Collected data

######

-- ==== Sys2Proof/Machine/Sbox.lean ====
section
/-! DEFINITION. The units sbox_generator and sbox_inverse_lookup (spec/40_sbox.md): the function rules R101 to R111,
which the PBox generator shares, and the commands SBOX.GEN, SBOX.INV, SBOX.FWD, SBOX.BWD (R113 to R116). -/

namespace Sys2Proof.Machine

/-! ## Functions -/

/-- `KeyFold(K)`: the multiplicative hash of the key bytes in index order (R101). -/
def keyFold (c : Config) (k : Bytes) : Word :=
  k.foldl (fun h b => h * c.hashMul + b.zeroExtend 32) c.hashInit

/-- `TableSeed(K, mix) = KeyFold(K) ^ mix` (R102). -/
def tableSeed (c : Config) (k : Bytes) (mix : Word) : Word := keyFold c k ^^^ mix

/-- `LcgNext(x)`: one step of the linear-congruential generator modulo 2^32 (R103). -/
def lcgNext (c : Config) (x : Word) : Word := c.lcgA * x + c.lcgC

/-- Exchange entries `i` and `j` of a table. -/
def swapEntries (a : List Nat) (i j : Nat) : List Nat := (a.set i (a.getD j 0)).set j (a.getD i 0)

/-- The loop of `Shuffle` for the indices `i` downto 1: one draw, its high 16 bits reduced to 0..i, one swap (R104). -/
def shuffleFrom (c : Config) : Nat → Word → List Nat → List Nat
  | 0, _, a => a
  | i + 1, x, a =>
    shuffleFrom c i (lcgNext c x) (swapEntries a (i + 1) ((lcgNext c x >>> 16).toNat % (i + 2)))

/-- `Shuffle(n, seed)`: the Fisher–Yates shuffle of [0..n−1] (R104). -/
def shuffle (c : Config) (n : Nat) (seed : Word) : List Nat := shuffleFrom c (n - 1) seed (List.range n)

/-- `SboxGen(K) = Shuffle(16, TableSeed(K, MIX_S))` (R105). -/
def sboxGen (c : Config) (k : Bytes) : List Nat := shuffle c 16 (tableSeed c k c.mixS)

/-- The result of `TableInvert` (R108): the inverse, or the lowest index at which the table is no bijection. -/
inductive InvertResult where
  | ok (inv : List Nat)
  | fail (index : Nat)
deriving DecidableEq, Repr

/-- The loop of `TableInvert` from index `i` on: `rest` is what is left of the table, `inv` the inverse so far, `none` an
entry marked EMPTY (R108). -/
def invertFrom (n : Nat) : Nat → List Nat → List (Option Nat) → InvertResult
  | _, [], inv => .ok (inv.map fun e => e.getD 0)
  | i, v :: rest, inv =>
    if n ≤ v then .fail i
    else if (inv.getD v none).isSome then .fail i
    else invertFrom n (i + 1) rest (inv.set v (some i))

/-- `TableInvert(t, n)`, the positional inverse with validation (R108). -/
def tableInvert (t : List Nat) (n : Nat) : InvertResult := invertFrom n 0 t (List.replicate n none)

/-- `u where Ok(u) = r`. Used only where `r` is `Ok`: after the NOT_BIJECTION check, and in `DeriveParams`, where it cannot
fail (R107, R241); notes/assumptions/9.md. -/
def InvertResult.table : InvertResult → List Nat
  | .ok inv => inv
  | .fail _ => []

/-- The NOT_BIJECTION check: `TableInvert` is `Ok`, else the fault with the lowest offending index (R114; 41_pbox R138). -/
def InvertResult.check : InvertResult → Option FaultRecord
  | .ok _ => none
  | .fail i => some ⟨.notBijection, BitVec.ofNat 32 i⟩

/-- One nibble through a 16-entry table. -/
def subNibble (t : List Nat) (v : Nibble) : Nibble := BitVec.ofNat 4 (t.getD v.toNat 0)

/-- `SubNibbles(s, t)`: each byte's high and low nibble through the table (R111). -/
def subNibbles (s : Bytes) (t : List Nat) : Bytes :=
  s.map fun b => nibPair (subNibble t (hiNib b)) (subNibble t (loNib b))

/-! ## Commands -/

/-- SBOX.GEN (R113). -/
def execSboxGen (s : State) : Host.Outcome State Fault Refusal :=
  runCommand s [s.checkKeylen]
    ({ s with sbox := s.sbox.writeBytes 0 (tableBytes (sboxGen s.cfg s.keyMaterial)) }.flagEvent .sboxGen)

/-- SBOX.INV (R114). -/
def execSboxInv (s : State) : Host.Outcome State Fault Refusal :=
  runCommand s [(tableInvert s.sboxTable 16).check]
    ({ s with isbox := s.isbox.writeBytes 0 (tableBytes (tableInvert s.sboxTable 16).table) }.flagEvent .sboxInv)

/-- SBOX.FWD (R115). -/
def execSboxFwd (s : State) : Host.Outcome State Fault Refusal :=
  runCommand s [s.checkInputLen, checkReady [(s.status.sv, svBit)]]
    (s.putOutput (subNibbles s.inputBytes s.sboxTable))

/-- SBOX.BWD (R116). -/
def execSboxBwd (s : State) : Host.Outcome State Fault Refusal :=
  runCommand s [s.checkInputLen, checkReady [(s.status.isv, isvBit)]]
    (s.putOutput (subNibbles s.inputBytes s.isboxTable))

end Sys2Proof.Machine
end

######

> _Instructions to follow_:
Each record above needs to be set down again, word for word.

> _Expected answer_:
-- ==== Sys2Proof/Machine/Sbox.lean ====
section
/-! DEFINITION. The units sbox_generator and sbox_inverse_lookup (spec/40_sbox.md): the function rules R101 to R111,
which the PBox generator shares, and the commands SBOX.GEN, SBOX.INV, SBOX.FWD, SBOX.BWD (R113 to R116). -/

namespace Sys2Proof.Machine

/-! ## Functions -/

/-- `KeyFold(K)`: the multiplicative hash of the key bytes in index order (R101). -/
def keyFold (c : Config) (k : Bytes) : Word :=
  k.foldl (fun h b => h * c.hashMul + b.zeroExtend 32) c.hashInit

/-- `TableSeed(K, mix) = KeyFold(K) ^ mix` (R102). -/
def tableSeed (c : Config) (k : Bytes) (mix : Word) : Word := keyFold c k ^^^ mix

/-- `LcgNext(x)`: one step of the linear-congruential generator modulo 2^32 (R103). -/
def lcgNext (c : Config) (x : Word) : Word := c.lcgA * x + c.lcgC

/-- Exchange entries `i` and `j` of a table. -/
def swapEntries (a : List Nat) (i j : Nat) : List Nat := (a.set i (a.getD j 0)).set j (a.getD i 0)

/-- The loop of `Shuffle` for the indices `i` downto 1: one draw, its high 16 bits reduced to 0..i, one swap (R104). -/
def shuffleFrom (c : Config) : Nat → Word → List Nat → List Nat
  | 0, _, a => a
  | i + 1, x, a =>
    shuffleFrom c i (lcgNext c x) (swapEntries a (i + 1) ((lcgNext c x >>> 16).toNat % (i + 2)))

/-- `Shuffle(n, seed)`: the Fisher–Yates shuffle of [0..n−1] (R104). -/
def shuffle (c : Config) (n : Nat) (seed : Word) : List Nat := shuffleFrom c (n - 1) seed (List.range n)

/-- `SboxGen(K) = Shuffle(16, TableSeed(K, MIX_S))` (R105). -/
def sboxGen (c : Config) (k : Bytes) : List Nat := shuffle c 16 (tableSeed c k c.mixS)

/-- The result of `TableInvert` (R108): the inverse, or the lowest index at which the table is no bijection. -/
inductive InvertResult where
  | ok (inv : List Nat)
  | fail (index : Nat)
deriving DecidableEq, Repr

/-- The loop of `TableInvert` from index `i` on: `rest` is what is left of the table, `inv` the inverse so far, `none` an
entry marked EMPTY (R108). -/
def invertFrom (n : Nat) : Nat → List Nat → List (Option Nat) → InvertResult
  | _, [], inv => .ok (inv.map fun e => e.getD 0)
  | i, v :: rest, inv =>
    if n ≤ v then .fail i
    else if (inv.getD v none).isSome then .fail i
    else invertFrom n (i + 1) rest (inv.set v (some i))

/-- `TableInvert(t, n)`, the positional inverse with validation (R108). -/
def tableInvert (t : List Nat) (n : Nat) : InvertResult := invertFrom n 0 t (List.replicate n none)

/-- `u where Ok(u) = r`. Used only where `r` is `Ok`: after the NOT_BIJECTION check, and in `DeriveParams`, where it cannot
fail (R107, R241); notes/assumptions/9.md. -/
def InvertResult.table : InvertResult → List Nat
  | .ok inv => inv
  | .fail _ => []

/-- The NOT_BIJECTION check: `TableInvert` is `Ok`, else the fault with the lowest offending index (R114; 41_pbox R138). -/
def InvertResult.check : InvertResult → Option FaultRecord
  | .ok _ => none
  | .fail i => some ⟨.notBijection, BitVec.ofNat 32 i⟩

/-- One nibble through a 16-entry table. -/
def subNibble (t : List Nat) (v : Nibble) : Nibble := BitVec.ofNat 4 (t.getD v.toNat 0)

/-- `SubNibbles(s, t)`: each byte's high and low nibble through the table (R111). -/
def subNibbles (s : Bytes) (t : List Nat) : Bytes :=
  s.map fun b => nibPair (subNibble t (hiNib b)) (subNibble t (loNib b))

/-! ## Commands -/

/-- SBOX.GEN (R113). -/
def execSboxGen (s : State) : Host.Outcome State Fault Refusal :=
  runCommand s [s.checkKeylen]
    ({ s with sbox := s.sbox.writeBytes 0 (tableBytes (sboxGen s.cfg s.keyMaterial)) }.flagEvent .sboxGen)

/-- SBOX.INV (R114). -/
def execSboxInv (s : State) : Host.Outcome State Fault Refusal :=
  runCommand s [(tableInvert s.sboxTable 16).check]
    ({ s with isbox := s.isbox.writeBytes 0 (tableBytes (tableInvert s.sboxTable 16).table) }.flagEvent .sboxInv)

/-- SBOX.FWD (R115). -/
def execSboxFwd (s : State) : Host.Outcome State Fault Refusal :=
  runCommand s [s.checkInputLen, checkReady [(s.status.sv, svBit)]]
    (s.putOutput (subNibbles s.inputBytes s.sboxTable))

/-- SBOX.BWD (R116). -/
def execSboxBwd (s : State) : Host.Outcome State Fault Refusal :=
  runCommand s [s.checkInputLen, checkReady [(s.status.isv, isvBit)]]
    (s.putOutput (subNibbles s.inputBytes s.isboxTable))

end Sys2Proof.Machine
end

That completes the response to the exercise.